There was a thread last year that was on this topic. I recall someone said the study was flawed but beekeepers never challenged the notion that honey was responsible for botulism.


----------



## Michael Bush (Aug 2, 2002)

There is nothing special about honey and botulism that isn't true for any raw food and botulism. Any infant should not be fed raw food because the acidity of their stomach is too low to kill botulism spores, which are in all raw food and dirt and all around us... so how much difference can you make? Don't know, but that is the recommendation by the medical community. Then the doctors start being "extra careful" and the age to start raw food keeps creeping up with no scientific reason for it...

When I was a kid, the "standard" infant formula was milk with honey added... no one noticed any significant issues...


----------



## mythomane (Feb 18, 2009)

My point was that they didnt find any spores in the honey, but blamed it anyway. I have researched this for years and never found a direct link.


----------



## cg3 (Jan 16, 2011)

And one of the kids was given a "homeopathic treatment". That's pure water.


----------



## Michael Bush (Aug 2, 2002)

>My point was that they didnt find any spores in the honey, but blamed it anyway.
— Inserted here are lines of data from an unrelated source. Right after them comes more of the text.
-- ==== Sys2Proof/Machine/Stay.lean ====
section
/-!
DEFINITION. Sys2Proof/Machine/Stay.lean: the power manager: PWR_CTRL and the panel supplies (R493, R500), Stay and the
wake from it (R501 to R507), warm reset's first steps (R496), and what the root of trust reloads on leaving Kennel
(R481).
-/

namespace Sys2Proof.Machine

/-- A power event (the Power events table). -/
def State.pwrEvent (s : State) (code data : Nat) : State := s.sqsEvent 0x52 code data

/-! ### Panel supplies -/

/-- A write of PWR_PNL (R493): the EN bit of a quadrant that scans is not cleared. `pg` are the levels that the board
answers with; a supply that was good and stays enabled stays good. DESIGN CHOICE, log 132. -/
def State.writePnl (s : State) (v : Word) (pg : Nat) : State :=
  if s.held then s else
  let old := s.get F.PWR_PNL_EN
  let kept := allQuads.filter fun n => bit old n.val && !bit (field v 0 4) n.val && s.scans n
  let en (n : QuadId) : Bool := bit (field v 0 4) n.val || kept.contains n
  let good (n : QuadId) : Bool := bit old n.val && bit (s.get F.PWR_PNL_STATUS_PG) n.val
  let mask (f : QuadId → Bool) : Nat := (allQuads.map fun n => 2 ^ n.val * b2n (f n)).foldl (· + ·) 0
  let s := (s.put F.PWR_PNL_PG_TIMEOUT_MS (field v 8 8)).put F.PWR_PNL_EN (mask en)
  let s := s.put F.PWR_PNL_STATUS_PG (mask fun n => (en n && good n) || bit pg n.val)
  let s := forAll allQuads s fun s n =>
    let at_ := if !en n then none else if bit old n.val then s.power.pnlAt[n] else some s.wt.cycle
    { s with power := { s.power with pnlAt := s.power.pnlAt.set n at_ } }
  s.setIf (!kept.isEmpty) F.PWR_FLAGS_STALE_WRITE

/-- PWR_PNL_WRITE: PWR_PNL is written and the board answers with the levels `pg`. -/
def execPwrPnlWrite (v : Word) (pg : BitVec 4) (s : State) : Out := .next (s.writePnl v pg.toNat)

/-- PG_TIMEOUT: PNL_PG[n] is not high within PG_TIMEOUT_MS of its enable (R493). -/
def execPgTimeout (n : QuadId) (s : State) : Out :=
  match s.power.pnlAt[n] with
  | some t =>
    if !bit (s.get F.PWR_PNL_STATUS_PG) n.val && s.passedUs t (1000 * max 1 (s.get F.PWR_PNL_PG_TIMEOUT_MS)) then
      let s : State := { s with power := { s.power with pnlAt := s.power.pnlAt.set n none } }
      .next ((s.set F.PWR_FLAGS_PG_TIMEOUT).pwrEvent 1 n.val)
    else .next s
  | none => .next s

/-- PNL_PG[n] falls; while its enable is 1 that is PG_LOST (R493). -/
def State.pnlFalls (s : State) (n : QuadId) : State :=
  let s := s.put F.PWR_PNL_STATUS_PG (s.get F.PWR_PNL_STATUS_PG - 2 ^ n.val)
  if bit (s.get F.PWR_PNL_EN) n.val then (s.set F.PWR_FLAGS_PG_LOST).pwrEvent 2 n.val else s

/-- PG_LOST: PNL_PG[n] falls while its enable is 1 (R493). DESIGN CHOICE, log 132. -/
def execPgLost (n : QuadId) (s : State) : Out :=
  if bit (s.get F.PWR_PNL_EN) n.val ∧ bit (s.get F.PWR_PNL_STATUS_PG) n.val then .next (s.pnlFalls n) else .next s

/-- The board puts the levels `pg` on PNL_PG (R493). -/
def State.pnlLevels (s : State) (pg : BitVec 4) : State :=
  forAll allQuads s fun s n =>
    match bit (s.get F.PWR_PNL_STATUS_PG) n.val, pg.getLsbD n.val with
    | false, true => s.put F.PWR_PNL_STATUS_PG (withBit (s.get F.PWR_PNL_STATUS_PG) n.val)
    | true, false => s.pnlFalls n
    | _, _ => s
Exactly. It makes you wonder why...


----------



## AstroBee (Jan 3, 2003)

I work with a guy from India and he told me that when babies are born over there they are given a drop of honey right after birth. He never heard of problems related to that ancient practice. Apparently we need to export some of our lawyers to fix this issue.


----------



## cg3 (Jan 16, 2011)

Maybe they don't have such delicate immune systems.


----------



## Michael Bush (Aug 2, 2002)

>Apparently we need to export some of our lawyers to fix this issue. 

Aren't they our friends?

Honey was a standard ingredient in baby formula for all of history that we know of. It was added to whatever kind of milk was available. No one ever noticed a problem.


----------



## beemandan (Dec 5, 2005)

It wasn't too long ago (by my standards) that feeding honey to infants was considered beneficial. In my 1976 edition of The Hive and the Honey Bee, feeding honey to infants is highly recommended.....with a good number of citations to support it.


----------



## beemandan (Dec 5, 2005)

Michael Bush said:


> Aren't they our friends?


Only until such time as you need tech support for your computer.


----------



## Intheswamp (Jul 5, 2011)

Michael Bush said:


> There is nothing special about honey and botulism that isn't true for any raw food and botulism. Any infant should not be fed raw food because the acidity of their stomach is too low to kill botulism spores, which are in all raw food and dirt and all around us... so how much difference can you make?...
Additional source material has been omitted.